- Region: Lahore District

Former constituency
- Created: 2002
- Abolished: 2018

= NA-122 (Lahore-V) =

Constituency of the National Assembly of Pakistan

Constituency NA-122 (Lahore-V) (این اے-۱۲۲، لاهور-۵) was a constituency for the National Assembly of Pakistan. It was abolished after the 2018 delimitations and its areas were dispersed in the surrounding constituencies with the majority going to NA-130 (Lahore-VIII).

== Boundaries ==
Prior to its abolishment, the Constituency includes the areas of Samanabad, Ichra, Shadman, Shah Jamal, Garhi Shahu, Dharam Pura and Upper Mall. The total number of voters in this constituency was close to 357,000.

== Election 2002 ==

General elections were held on 10 October 2002. Sardar Ayaz Sadiq of the Pakistan Muslim League (N) won by 37,531 votes.
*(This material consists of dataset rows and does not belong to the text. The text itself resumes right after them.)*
-- ==== Sys2Proof/Laws/Monad.lean ====
section
/-! SUPPORT. The monad of the meanings, one equation per primitive: with them simp runs a meaning on a state, step by
step, and leaves its cases to their hypotheses. -/

namespace Sys2Proof.Machine

@[simp] theorem M_bind {α β : Type} (x : M α) (f : α → M β) (s : State) :
    (x >>= f) s = (match x s with | .ok a t => f a t | .error e t => .error e t) := by
  show EStateM.bind x f s = _
  unfold EStateM.bind
  cases x s <;> rfl

@[simp] theorem M_map {α β : Type} (f : α → β) (x : M α) (s : State) :
    (f <$> x) s = (match x s with | .ok a t => .ok (f a) t | .error e t => .error e t) := by
  show EStateM.map f x s = _
  unfold EStateM.map
  cases x s <;> rfl

@[simp] theorem M_ite {α : Type} (c : Prop) [Decidable c] (x y : M α) (s : State) :
    (if c then x else y) s = if c then x s else y s := by split <;> rfl

/-- A first action that answers hands its value and state on. -/
theorem bind_ok {α β : Type} {x : M α} {f : α → M β} {s t : State} {a : α} (h : x s = .ok a t) : (x >>= f) s = f a t := by
  rw [M_bind, h]

/-- A first action that stops ends the whole. -/
theorem bind_error {α β : Type} {x : M α} {f : α → M β} {s t : State} {e : Stop} (h : x s = .error e t) :
    (x >>= f) s = .error e t := by
  rw [M_bind, h]

/-- What a composed action that answers has gone through. -/
theorem bind_inv {α β : Type} {x : M α} {f : α → M β} {s t : State} {b : β} (h : (x >>= f) s = .ok b t) :
    ∃ a u, x s = .ok a u ∧ f a u = .ok b t := by
  rw [M_bind] at h
  cases e : x s with
  | ok a u => exact ⟨a, u, rfl, by rwa [e] at h⟩
  | error c u => rw [e] at h; cases h

@[simp] theorem M_pure {α : Type} (a : α) (s : State) : (pure a : M α) s = .ok a s := rfl
@[simp] theorem M_get (s : State) : (get : M State) s = .ok s s := rfl
@[simp] theorem M_set (t s : State) : (set t : M PUnit) s = .ok ⟨⟩ t := rfl
@[simp] theorem M_modify (f : State → State) (s : State) : (modify f : M PUnit) s = .ok ⟨⟩ (f s) := rfl
@[simp] theorem M_throw {α : Type} (e : Stop) (s : State) : (throw e : M α) s = .error e s := rfl
@[simp] theorem M_me (s : State) : me s = .ok s.me s := rfl
@[simp] theorem M_modMe (f : Ctx → Ctx) (s : State) : modMe f s = .ok ⟨⟩ (s.setMe (f s.me)) := rfl
@[simp] theorem M_freshId (s : State) : freshId s = .ok s.fresh s.bump := rfl
@[simp] theorem M_wait_false (w : WaitFor) (s : State) : waitIf false w s = .ok () s := rfl
@[simp] theorem M_wait_true (w : WaitFor) (s : State) : waitIf true w s = .error (.wait w) s := rfl
@[simp] theorem M_trap_false (t : Trap) (s : State) : trapIf false t s = .ok () s := rfl
@[simp] theorem M_trap_true (t : Trap) (s : State) : trapIf true t s = .error (.trap t) s := rfl
@[simp] theorem M_illop_false (i : Instr) (s : State) : illopIf i false s = .ok () s := rfl
@[simp] theorem M_illop_true (i : Instr) (s : State) :
    illopIf i true s = .error (.trap { cause := .illop, tval := i.tvalBits }) s := rfl

theorem lateFirst_ok (s : State) (h : s.me.lates = []) : lateFirst s = .ok () s := by
  simp [lateFirst, Ctx.lateDue, h]

/-- An event always answers: with what it does, or with what it has done when it must wait. -/
theorem runEvent_next (m : M Unit) (s : State) : runEvent m s = .next (s.after m) := by
  unfold runEvent State.after
  cases m s <;> rfl

end Sys2Proof.Machine
end

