-- ==== Sys2Proof/Tests/Slice0.lean ====
section
/-! SUPPORT. Tests and witnesses. Expected values are those of the manual's tables and worked examples, or worked by hand
from its rules. A theorem witness_<statement> meets the hypotheses of that statement, clause by clause, in a concrete
state. -/

namespace Sys2Proof.Tests

open Sys2Proof Sys2Proof.Machine

set_option Elab.async false

/-- The header of an instruction with no guard, lookahead or hint. -/
def h : Hdr := ⟨false, 0, 0, false, false, false⟩
/-- A guard that is false: not p0. -/
def off : Hdr := { h with neg := true }

/-- Words that decode to instructions. -/
def reads (l : List (Nat × Instr)) : Bool := l.all fun x => decode (BitVec.ofNat 96 x.1) == some x.2

/-- A next state with a property. -/
def nextIs (o : Out) (p : State → Bool) : Bool :=
  match o with
  | .next t => p t
  | _ => false

/-- A result with a property. -/
def okIs {α : Type} (r : EStateM.Result Stop State α) (p : α → State → Bool) : Bool :=
  match r with
  | .ok a t => p a t
  | .error _ _ => false

/-- g registers by number. -/
def gs (l : List (Nat × Nat)) : Vector Word 64 :=
  l.foldl (fun v x => v.set! x.1 (BitVec.ofNat 64 x.2)) (Vector.replicate 64 0)

/-- A context that runs task 7 with these g registers, at field level. -/
def run (l : List (Nat × Nat)) : Ctx := { st := .ready, lvl := true, pc := 0x1000, g := gs l, task := { tid := 7 } }

/-- A page of 64 MiB at 0 that every access may use. -/
def page : PlbEnt :=
  { vpage := 0, size := .m64, asid := 0, rd := true, wr := true, ex := true, tk := true, g := false, i := false
    clean := false, cls := .plain }

/-- Field 0 alone in partition 1, with context 0 of core 0 issuing. -/
def mach (c : Ctx) (k : Core := {}) (cl : Cluster := {}) (f : Field := { inReset := false }) : State :=
  { State.reset with
    ctxs := [(0, c)], cores := [(0, { k with plb := [page] })], clusters := [(0, cl)], fields := [(0, f)], cur := 0, fresh := 100
    ns := 5000000, clk := 5000000
    parts := [(1, { fx0 := 0, fx1 := 0, fy0 := 0, fy1 := 0, fields := [0], allow := 3, used := 1000, commit := 0, window := 5
                    eovr := 0 })] }

/-- Nothing holds a release of the context back, at any scope. -/
def settled (s : State) : Bool :=
  !s.undone s.myCore s.me.task.tid && !s.seenOpen && !s.peersOpen s.me.task.tid && !s.hostOpen s.me.task.tid

theorem settled_spec (s : State) (sc : Scope) (e : settled s = true) : s.Settled sc := by
  simp only [settled, Bool.and_eq_true, Bool.not_eq_true'] at e
  exact ⟨e.1.1.1, e.1.1.2, fun _ => e.1.2, fun _ => e.2⟩

/-- A line of the cluster L2 in state M with byte i = i. -/
def line : L2Line := { data := lineOf ((List.range 64).map (BitVec.ofNat 8 ·)), valid := BitVec.allOnes 16, dirty := 0, st := .m }

/-! ## Well-formedness: an ill-formed term for each check -/

def ill (l : List Instr) : Bool := l.all fun i => !Instr.wf i

theorem test_wf_header : ill [.add { h with la := 1 } false 1 2 (.imm 0), .loop off 2 1, .rett { h with p := 1 } false, .ill { h with la := 1 },
    .ill { h with str := true }, .halt off, .energyCount 0 0] = true := by decide +kernel

theorem test_wf_scalar : ill [.shl h false 1 2 (.imm 64), .shr h true 1 2 (.imm 32), .sext h 1 2 (.imm 128), .zext h 1 2 (.imm 128),
    .bfx h 1 2 (.imm 0x8000), .bfi h 1 2 (.imm 0x40), .pand h 1 ⟨1, false⟩ (.pred ⟨0, true⟩), .ld h .d true none 1 2 0,
    .ldp h none 1 2 0, .stp h none 3 2 0, .acas2 h ⟨false, .rlx, .home, .core⟩ 2 4 6 0, .acas2 h ⟨true, .rlx, .home, .core⟩ 3 4 6 0,
    .acas2 h ⟨true, .rlx, .home, .core⟩ 2 4 7 0, .fence h .fld false false false false] = true := by decide +kernel

theorem test_wf_vector : (let m : VMask := ⟨0, false⟩
    let x : VSrc := ⟨1, false, false⟩
    let n : VSrc := ⟨1, true, false⟩
    ill [.vadd h .f32 m false 1 x (.g 2), .vadd h .w m false 1 n (.g 2), .vmul h .w m 1 x (.v n), .vsel h .w ⟨1, true⟩ 1 x (.g 2),
      .vcmp h .eq .i8 m 1 x (.g 2), .vabs h .f16 m false 1 x, .vpopc h .w m 1 n, .vfadd h .w .rne m 1 x (.g 2),
      .vfadd h .f8e4 .rne m 1 x (.g 2), .vfmin h .b m 1 x (.g 2), .vfcmp h .eq .w m 1 x (.g 2), .vfsqrt h .d .rne m 1 x,
      .vfclass h .i4 m 1 x, .vfcvt h .f32 .rne m false .f32 0 1 x, .vfcvt h .h .rtz m false .w 0 1 x, .vfcvt h .b .rne m false .f32 0 1 x,
      .vfcvt h .f16 .rne m false .f32 2 1 x, .vfcvt h .f32 .rne m false .w 0 1 n, .vfscl h .f32 .rne m 3 false 1 x 2,
      .vradd h .f32 0 1 x, .vrmin h .f32 0 false 1 x, .vfradd h .w .rne 0 1 x, .vfrmax h .w 0 1 x, .vperm h .f32 m 1 x x,
      .vzip h .f64 m false 1 x x, .vslide h .f32 m 1 x (.imm 0), .vext h .f32 1 x (.imm 0), .vbcast h .f32 m 1 2, .vins h .f32 1 2 (.imm 0),
      .viota h .f32 m 1, .qcnt h .f32 1 2, .vlds h .f4 m 1 2 3 0, .vsts h .i4 0 1 2 3 0, .vgath h .b m 0 1 2 3 0, .vscat h .f16 0 0 1 2 3 0,
      .vldf h .h m 1 2 0, .vamo h .w m .fadd .rlx .home .fld 0 1 2 3 0, .vamo h .f32 m .add .rlx .home .fld 0 1 2 3 0,
      .vamo h .w m .cas .rlx .home .fld 0 1 2 3 0]) = true := by decide +kernel
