-- ==== Sys2Proof/Machine/Core.lean ====
section
/-! DEFINITION. The machine as the host takes it. -/

def Sys2Proof.core : Host.Core :=
  { State := Sys2Proof.Machine.State, Fault := Sys2Proof.Machine.Fault, Refusal := Sys2Proof.Machine.Refusal,
    step := Sys2Proof.Machine.step, reset := Sys2Proof.Machine.State.reset }
end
General election 2002: NA-122 Lahore-V
| Party |  | Candidate | Votes | % | ±% |
|---|---|---|---|---|---|
|  | PML(N) | Sardar Ayaz Sadiq | 37,531 | 40.79 |  |
|  | PTI | Imran Khan | 18,638 | 20.26 |  |
|  | PPP | Ch. Ghulam Qadir | 17,561 | 19.09 |  |
|  | PML(Q) | Muhammad Amin Ch. | 12,605 | 13.70 |  |
|  | Independent | Ch. Muhammad Ali | 3,314 | 3.60 |  |
|  | Others | Others (six candidates) | 2,360 | 2.56 |  |
| Turnout |  |  | 93,257 | 33.40 |  |
| Total valid votes |  |  | 92,009 | 98.66 |  |
| Rejected ballots |  |  | 1,248 | 1.34 |  |
| Majority |  |  | 18,893 | 20.53 |  |
| Registered electors |  |  | 279,245 |  |  |

== Election 2008 ==

General elections were held on 18 February 2008. Sardar Ayaz Sadiq of the Pakistan Muslim League (N) won by 79,507 votes.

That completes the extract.